Going through the data below, copy out each line where the word "List" shows up.
*** Task input Section Begins ***
/-- An encoding has 0 in the operand words its format does not use. -/
theorem encode_eq_clean (i : Instr) :
    ∃ f, formatOf (opField (encode i).cw) = some f ∧ encode i = f.clean (encode i) := by
  obtain ⟨f, hf, -, he⟩ := decode_ok (decode_encode i)
  exact ⟨f, hf, he⟩

/-- Settles O7: the format of an opcode says which operand words are looked at. -/
theorem unusedOperandWordsIgnored : Obligations.UnusedOperandWordsIgnored := by
  intro cw x y x' y' usesOpa usesBoth
  refine ⟨fun hop => decode_congr rfl fun f hf => ?_,
    fun hopa hop => decode_congr rfl fun f hf => ?_, fun i => ?_⟩
  · have hopb := opb_eq_false hf (opaOpcodes_disjoint _ hop)
    simp only [Format.clean, hopb, Bool.false_eq_true, if_false]
  · have hnoa := opa_eq_false hf hopa hop
    have hnob := opb_eq_false hf hop
    simp only [Format.clean, hnoa, hnob, Bool.false_eq_true, if_false]
  · obtain ⟨f, hf, he⟩ := encode_eq_clean i
    refine ⟨fun hop => ?_, fun hopa hop => ?_⟩
    · have hnob := opb_eq_false hf hop
      rw [he, Format.clean, hnob, if_neg Bool.false_ne_true]
    · have hnoa := opa_eq_false hf hopa hop
      rw [he, Format.clean, hnoa, if_neg Bool.false_ne_true]

/-! The rows of the opcode map. -/

/-- R82's column "CW mask": the opcode and the fields the format does not use. -/
def Format.mask (f : Format) : Word :=
  commandWord 0xFF (if f.a then 0 else 0xFF) (if f.b then 0 else 0xFF) (if f.c then 0 else 0xFF)

/-- The row of an opcode: its `match` and the mask of its format. -/
def Format.row (f : Format) (op : Byte) : Word × Word := (commandWord op 0 0 0, f.mask)

/-- The opcode map of R87 has a row for each known opcode, in rising order. -/
theorem opcodeMap_eq : opcodeMap = (List.range 256).filterMap fun n =>
    (formatOf (BitVec.ofNat 8 n)).map (Format.row · (BitVec.ofNat 8 n)) := by decide

/-- The rows of the opcode map. -/
theorem mem_opcodeMap {r : Word × Word} :
    r ∈ opcodeMap ↔ ∃ op f, formatOf op = some f ∧ f.row op = r := by
  rw [opcodeMap_eq]
  simp only [List.mem_filterMap, List.mem_range, Option.map_eq_some_iff]
  constructor
  · rintro ⟨n, -, f, hf, hr⟩
    exact ⟨_, f, hf, hr⟩
  · rintro ⟨op, f, hf, hr⟩
    exact ⟨op.toNat, op.isLt, f, by simpa using hf, by simpa using hr⟩

/-- A word selects the row of an opcode exactly when it has that opcode and zero in the unused fields. -/
theorem Format.selects_row_iff (f : Format) (op : Byte) (cw : Word) :
    cw &&& (f.row op).2 = (f.row op).1 ↔ opField cw = op ∧ f.UnusedZero cw := by
  have field (used : Bool) (x : Byte) :
      x &&& (if used then 0 else 0xFF) = 0 ↔ (used = false → x = 0) := by
    have hff : x &&& 0xFF = x := by revert x; decide
    cases used with
    | false => rw [if_neg Bool.false_ne_true, hff, forall_prop_of_true rfl]
    | true => simp
  rw [Format.row, Format.mask, selects_iff, field, field, field, Format.UnusedZero]

/-- A word selects a row exactly when its opcode is known and its unused fields are zero. -/
theorem selects_opcodeMap_iff (cw : Word) :
    (∃ r ∈ opcodeMap, cw &&& r.2 = r.1) ↔
      ∃ f, formatOf (opField cw) = some f ∧ f.UnusedZero cw := by
  constructor
  · rintro ⟨r, hr, hsel⟩
    obtain ⟨op, f, hf, rfl⟩ := mem_opcodeMap.mp hr
    obtain ⟨rfl, hz⟩ := (f.selects_row_iff op cw).mp hsel
    exact ⟨f, hf, hz⟩
  · rintro ⟨f, hf, hz⟩
    exact ⟨f.row (opField cw), mem_opcodeMap.mpr ⟨_, f, hf, rfl⟩,
      (f.selects_row_iff _ cw).mpr ⟨rfl, hz⟩⟩

/-- A beat decodes exactly when its word selects a row (R87). -/
theorem selects_opcodeMap_iff_decode_ok (b : Beat) :
    (∃ r ∈ opcodeMap, b.cw &&& r.2 = r.1) ↔ ∃ i, decode b = .ok i :=
  (selects_opcodeMap_iff b.cw).trans (decode_ok_iff b).symm

/-- A word that selects a row has the row's opcode. -/
theorem opField_of_selects {cw : Word} {r : Word × Word} (hr : r ∈ opcodeMap)
    (hsel : cw &&& r.2 = r.1) : opField cw = opField r.1 := by
  obtain ⟨op, f, -, rfl⟩ := mem_opcodeMap.mp hr
  rw [((f.selects_row_iff op cw).mp hsel).1, Format.row, opField_commandWord]

/-- No two rows have one opcode. -/
theorem opcodeMap_opField_nodup : (opcodeMap.map fun r => opField r.1).Nodup := by decide

/-- A word selects at most one row (R87). -/
theorem selects_opcodeMap_unique {cw : Word} {j k : Nat} (hj : j < opcodeMap.length)
    (hk : k < opcodeMap.length) (hselj : cw &&& opcodeMap[j].2 = opcodeMap[j].1)
    (hselk : cw &&& opcodeMap[k].2 = opcodeMap[k].1) : j = k := by
  have hop : opField opcodeMap[j].1 = opField opcodeMap[k].1 := by
    rw [← opField_of_selects (List.getElem_mem hj) hselj,
      ← opField_of_selects (List.getElem_mem hk) hselk]
  refine (opcodeMap_opField_nodup.getElem_inj_iff (hi := by simpa using hj)
    (hj := by simpa using hk)).mp ?_
  rw [List.getElem_map, List.getElem_map, hop]

/-- Settles O3: the opcode tells the rows apart, and the decoder and the map agree on the formats. -/
theorem opcodeRowsDisjointAndDecoded : Obligations.OpcodeRowsDisjointAndDecoded := by
  have hlen : opcodeMap.length = 49 := rfl
  refine ⟨hlen, fun cw j k hj hk => ?_, selects_opcodeMap_iff_decode_ok⟩
  have hjlt : j.val < opcodeMap.length := Nat.lt_of_lt_of_eq j.isLt hlen.symm
  have hklt : k.val < opcodeMap.length := Nat.lt_of_lt_of_eq k.isLt hlen.symm
  rw [List.getD_eq_getElem _ _ hjlt] at hj
  rw [List.getD_eq_getElem _ _ hklt] at hk
  exact Fin.ext (selects_opcodeMap_unique hjlt hklt hj hk)

end Sys2Proof
end

section
/-! Refusals and progress (spec/30_encoding.md R80, R84, R86, R90, R93, R94; spec/60_exceptions.md R231,
R236): what an illegal beat and a refused command do, and that every step answers. -/

namespace Sys2Proof.Machine

/-! Illegal beats. -/

/-- Settles O2: a word that selects no row does not decode, and the beat is answered by `illegal()`. -/
theorem unselectedBeatIsIllegal : Obligations.UnselectedBeatIsIllegal := by
  intro s b rest hhost hnone
  cases hdecode : decode b with
  | error e =>
    rw [step_of_beat hhost, serveBeat_of_decode_error hdecode, State.illegal_eq]
  | ok i =>
    obtain ⟨r, hr, hsel⟩ := (selects_opcodeMap_iff_decode_ok b).mpr ⟨i, hdecode⟩
    exact absurd hsel (hnone r hr)

/-- One of two frame indices out of range: `illegal()` (R86, R234). -/
theorem State.withFrames_of_not_lt (s : State) (a b : Byte) (k : Frame → Frame → Result)
    (h : ¬ (a.toNat < s.cfg.nframe ∧ b.toNat < s.cfg.nframe)) :
    s.withFrames a b k = .next { s with status := s.status ||| 1, rsp := some ⟨false, 0⟩ } := by
  unfold State.withFrames
  by_cases ha : a.toNat < s.cfg.nframe
  · rw [s.withFrame_of_lt a _ ha]
    exact s.withFrame_of_not_lt b _ fun hb => h ⟨ha, hb⟩
  · exact s.withFrame_of_not_lt a _ ha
*** Task input Section Ends ***
Response area:
theorem opcodeMap_eq : opcodeMap = (List.range 256).filterMap fun n =>
  simp only [List.mem_filterMap, List.mem_range, Option.map_eq_some_iff]
    rw [← opField_of_selects (List.getElem_mem hj) hselj,
      ← opField_of_selects (List.getElem_mem hk) hselk]
  rw [List.getElem_map, List.getElem_map, hop]
  rw [List.getD_eq_getElem _ _ hjlt] at hj
  rw [List.getD_eq_getElem _ _ hklt] at hk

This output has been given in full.